First, based on FIG. 2 showing the basic shape of the former and FIG. 3 showing the molding conditions of the tube portion 1 and the sailor portion 6, wrinkles and the like are applied to the packaging material sent onto the sailor portion 6. The condition for bending this along the inner peripheral surface of the tube portion 1 without causing it, that is, providing a smooth continuity to the ridgeline Q where these two are joined together, and A description will be given of molding conditions that also have a coefficient.
With respect to the tube portion 1, the radius r of the tube portion 1 is determined by the size of the bag to be molded, and when the width of the bag (FIG. 5) is B,
[Equation 3]

It is represented as
[0010]
The distance H in the axis 軸 direction of the tube portion 1 from the uppermost portion O to the lowermost portion A of the ridgeline Q is determined by the material and thickness of the packaging material.
Assuming that the inclination of the OP with respect to the η axis is θ,
ξ = OA- PA · cos θ
^{= 2r (1-cos 2 θ} )
= R (1-cos2θ)） (1)
η = PA · sin θ
= 2r · sinθ · cosθ
＝ r ・ sin2θ ‥‥ (2)
Also, ｆ = f (θ) ‥‥ (3)
Represents と し て as a function of θ.
[0011]
Next, as a design condition for keeping the rate of change of the tangent of the point P on the ridge line constant, first, it is decomposed into vectors, and the inclination on the ζ-ξ plane projection is α, and the inclination on the ζ-η plane projection is β. Then
(Equation 4)

(Equation 5)

It becomes.
[0012]
On the other hand, assuming that the inclination of the tangent at the point P with respect to the ξ-η plane is γ, from the design conditions,
(Equation 6)

And integrating this as a constant a,
tanγ = aθ ‥‥ (6)
However, it is assumed that θ = 0 and tanγ = 0.
Also, from the definition of solid angle,
(Equation 7)

From
(Equation 8)

Substituting equations (4) and (5) into this gives:
(Equation 9)

When this is integrated as f (o) = 0,
f (θ) = aγθ ² ‥‥ (10)
here,
(Equation 10)

Because
(Equation 11)

Becomes
(Equation 12)

It becomes.

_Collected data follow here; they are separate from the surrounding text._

@[simp] theorem Dev.closeConn_parts (d : Dev) (slot : Nat) (cause : CloseCause) :
      (d.closeConn slot cause).mem = d.mem ∧ (d.closeConn slot cause).tl = d.tl ∧
      (d.closeConn slot cause).servo = d.servo ∧ (d.closeConn slot cause).fences = d.fences ∧
      (d.closeConn slot cause).waits = d.waits ∧ (d.closeConn slot cause).banks = d.banks ∧
      (d.closeConn slot cause).flash = d.flash ∧ (d.closeConn slot cause).flashBlobs = d.flashBlobs ∧
      (d.closeConn slot cause).boot = d.boot ∧ (d.closeConn slot cause).analogOut = d.analogOut ∧
      (d.closeConn slot cause).tu = d.tu ∧ (d.closeConn slot cause).slots = d.slots ∧
      (d.closeConn slot cause).encs = d.encs ∧ (d.closeConn slot cause).fus = d.fus ∧
      (d.closeConn slot cause).ten = d.ten ∧ (d.closeConn slot cause).sol = d.sol ∧
      (d.closeConn slot cause).net = d.net ∧ (d.closeConn slot cause).aud = d.aud ∧
      (d.closeConn slot cause).mix = d.mix ∧ (d.closeConn slot cause).ana = d.ana ∧
      (d.closeConn slot cause).pours = d.pours ∧ (d.closeConn slot cause).dict = d.dict ∧
      (d.closeConn slot cause).mbox = d.mbox ∧ (d.closeConn slot cause).blobs = d.blobs ∧
      (d.closeConn slot cause).pow = d.pow ∧ (d.closeConn slot cause).partners = d.partners :=
  have w := Dev.closeConn_within (M := 524288) (d := d) rfl (.refl d) _ _
  ⟨w.mem rfl, w.tl rfl, w.servo rfl, w.fences rfl, w.waits rfl, w.banks rfl, (w.flash rfl).1, (w.flash rfl).2, w.boot rfl, w.analogOut rfl, w.tu rfl, w.slots rfl, w.encs rfl, w.fus rfl, w.ten rfl, w.sol rfl, w.net rfl, w.aud rfl, w.mix rfl, w.ana rfl, w.pours rfl, w.dict rfl, w.mbox rfl, w.blobs rfl, w.pow rfl, w.partners rfl⟩

theorem Dev.closeConn_reg (d : Dev) (slot : Nat) (cause : CloseCause) {k_ : Nat} (h_ : ¬ BookKey k_) :
    (d.closeConn slot cause).reg k_ = d.reg k_ :=
  Dev.closeConn_booked (.refl d) _ _ k_ h_

@[simp] theorem Dev.closeConns_parts (d : Dev) (cause : CloseCause) (f : Conn → Bool) :
      (d.closeConns cause f).mem = d.mem ∧ (d.closeConns cause f).tl = d.tl ∧ (d.closeConns cause f).servo = d.servo ∧
      (d.closeConns cause f).fences = d.fences ∧ (d.closeConns cause f).waits = d.waits ∧
      (d.closeConns cause f).banks = d.banks ∧ (d.closeConns cause f).flash = d.flash ∧
      (d.closeConns cause f).flashBlobs = d.flashBlobs ∧ (d.closeConns cause f).boot = d.boot ∧
      (d.closeConns cause f).analogOut = d.analogOut ∧ (d.closeConns cause f).tu = d.tu ∧
      (d.closeConns cause f).slots = d.slots ∧ (d.closeConns cause f).encs = d.encs ∧
      (d.closeConns cause f).fus = d.fus ∧ (d.closeConns cause f).ten = d.ten ∧ (d.closeConns cause f).sol = d.sol ∧
      (d.closeConns cause f).net = d.net ∧ (d.closeConns cause f).aud = d.aud ∧ (d.closeConns cause f).mix = d.mix ∧
      (d.closeConns cause f).ana = d.ana ∧ (d.closeConns cause f).pours = d.pours ∧
      (d.closeConns cause f).dict = d.dict ∧ (d.closeConns cause f).mbox = d.mbox ∧
      (d.closeConns cause f).blobs = d.blobs ∧ (d.closeConns cause f).pow = d.pow ∧
      (d.closeConns cause f).partners = d.partners :=
  have w := Dev.closeConns_within (M := 524288) (d := d) rfl (.refl d) _ _
  ⟨w.mem rfl, w.tl rfl, w.servo rfl, w.fences rfl, w.waits rfl, w.banks rfl, (w.flash rfl).1, (w.flash rfl).2, w.boot rfl, w.analogOut rfl, w.tu rfl, w.slots rfl, w.encs rfl, w.fus rfl, w.ten rfl, w.sol rfl, w.net rfl, w.aud rfl, w.mix rfl, w.ana rfl, w.pours rfl, w.dict rfl, w.mbox rfl, w.blobs rfl, w.pow rfl, w.partners rfl⟩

Substituting this into equation (10) gives
(Equation 13)

Then, open and expand in the AA section, and express by coordinate transformation,
[Equation 14]

By processing with a parabola, the rate of change of the inclination of the ridge line can be made constant.
[0013]
In the above description, the shape of the ξ-η plane is described as a circle, and the calculation becomes complicated. However, this idea can be applied to an oval or an ellipse.
Here, the shape of the ridge projected on the ξ-ζ plane is obtained by substituting equation (13) into equation (1).
(Equation 15)

Differentiating ξ with ζ gives:

Here, if 2θ → 0,
[Equation 17]

From
(Equation 18)

It becomes.
[0014]
As shown in FIG. 4, when the packaging material moves in the axial direction from the central axis の of the sailor portion 6 through the point 0 as shown in FIG. Becomes longer.
The angle δ between the surface of the sailor section 6 and the ridge line Q is given by
[Equation 19]

Experimentally, δ is 110 °, that is,

A good result can be obtained with the degree.
(Equation 21)

Substituting into (14),
(Equation 22)

Therefore, the height H of the sailor 6 up to the top O of the ridgeline Q is
(Equation 23)

It becomes.
[0015]
Now, assuming that the angle ρ of the representative sailor unit 6 is π / 4,
H = 0.233π ² r
Thus, a standardized former can be designed.
[0016]
As described above,
The projection curve of the ridge line Q onto the ξ-ζ plane is given by the following equation from equation (1).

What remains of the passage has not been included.